This bill amends various chapters of the General Laws to establish a requirement for health insurance policies to cover acute mental health crisis mobile response and stabilization services for children and youth aged 18 and younger. The new section, titled "Acute mental health crisis mobile response and stabilization services," defines these services as a behavioral health crisis intervention system that provides immediate de-escalation, stabilization, and follow-up care by certified providers.

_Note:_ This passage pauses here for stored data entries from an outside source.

/-- R87: sub; c = 1 exactly when there is no borrow, and v is judged on the exact signed difference (R90, D17; log 7). -/
def Obligations.SubResult : Prop :=
  ∀ (a : Auto) (src dst : Operand) (s s' : State) (v d : Word), SourceIs a src s v s' → DestIs a dst s' d →
    ∃ w cc, exec (.sub a src dst) s = .next (destAfter a dst s' w cc) ∧
      (u w : Int) = ((u d : Int) - (u v : Int)) % (W : Int) ∧ cc.s = sign3 w ∧ cc.c = (if u v ≤ u d then 1 else 0) ∧
      cc.v = if -9841 ≤ sg d - sg v ∧ sg d - sg v ≤ 9841 then 0 else 1

/-- R95, R97: addc, with the carry on entry 0, 1 or 2; adding a 2 literally is the spec's decision (D16; log 7). -/
def Obligations.AddcResult : Prop :=
  ∀ (a : Auto) (rs : RegNum) (dst : Operand) (s : State) (d : Word), DestIs a dst s d →
    ∃ w cc, exec (.addc a rs dst) s = .next (destAfter a dst s w cc) ∧
      u w = (u d + u (s.reg rs) + s.cc.c.val) % W ∧ cc.s = sign3 w ∧
      cc.c.val = (u d + u (s.reg rs) + s.cc.c.val) / W ∧
      cc.v = if -9841 ≤ sg d + sg (s.reg rs) + s.cc.c.val ∧ sg d + sg (s.reg rs) + s.cc.c.val ≤ 9841 then 0 else 1

/-- R96, R97: subb, with the carry on entry 0, 1 or 2; adding a 2 literally is the spec's decision (D16; log 7). -/
def Obligations.SubbResult : Prop :=
  ∀ (a : Auto) (rs : RegNum) (dst : Operand) (s : State) (d : Word), DestIs a dst s d →
    ∃ w cc, exec (.subb a rs dst) s = .next (destAfter a dst s w cc) ∧
      (u w : Int) = ((u d : Int) - (u (s.reg rs) : Int) - (1 - (s.cc.c.val : Int))) % (W : Int) ∧ cc.s = sign3 w ∧
      cc.c.val = (u d + (MAXU - u (s.reg rs)) + s.cc.c.val) / W ∧
      cc.v = if -9841 ≤ sg d - sg (s.reg rs) - 1 + s.cc.c.val ∧ sg d - sg (s.reg rs) - 1 + s.cc.c.val ≤ 9841 then 0 else 1

/-- R100: sl. v says whether the 9-trit result is the exact signed product. -/
def Obligations.SlResult : Prop :=
  ∀ (n : Nat) (dst : Operand) (s : State) (d : Word), 1 ≤ n → n ≤ 9 → DestIs .plain dst s d →
    ∃ w cc, exec (.sl n dst) s = .next (destAfter .plain dst s w cc) ∧
      u w = u d * 3 ^ n % W ∧ cc.s = sign3 w ∧ cc.v = (if sg w = sg d * 3 ^ n then 0 else 1) ∧
      cc.c.val = u d / 3 ^ (9 - n) % 3

/-- R102: sru; the result is never negative. -/
def Obligations.SruResult : Prop :=
  ∀ (n : Nat) (dst : Operand) (s : State) (d : Word), 1 ≤ n → n ≤ 9 → DestIs .plain dst s d →
    ∃ w cc, exec (.sru n dst) s = .next (destAfter .plain dst s w cc) ∧
      u w = u d / 3 ^ n ∧ cc.s = sign3 w ∧ cc.s ≠ 2 ∧ cc.v = (if u d % 3 ^ n = 0 then 0 else 1) ∧
      cc.c.val = u d / 3 ^ (n - 1) % 3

The bill outlines specific symptoms that may necessitate these services, including aggression, self-injury, trauma, acute depression or anxiety, challenges at school, suicidal or homicidal thoughts or behaviors, and extreme parent-child conflict.

Starting January 1, 2026, all individual or group health insurance contracts and medical expense policies delivered, issued for delivery, or renewed in the state must include coverage for these mobile response and stabilization services, consistent with the core components of the mobile crisis model and in accordance with the insurers' existing reimbursement, credentialing, and contracting processes. However, the bill specifies that this requirement does not apply to certain types of insurance coverage, including hospital confinement indemnity, disability income, accident-only policies, long-term care, Medicare supplement, limited benefit health, specified disease indemnity, and other limited benefit policies. The act aims to ensure timely access to necessary mental health interventions for eligible individuals.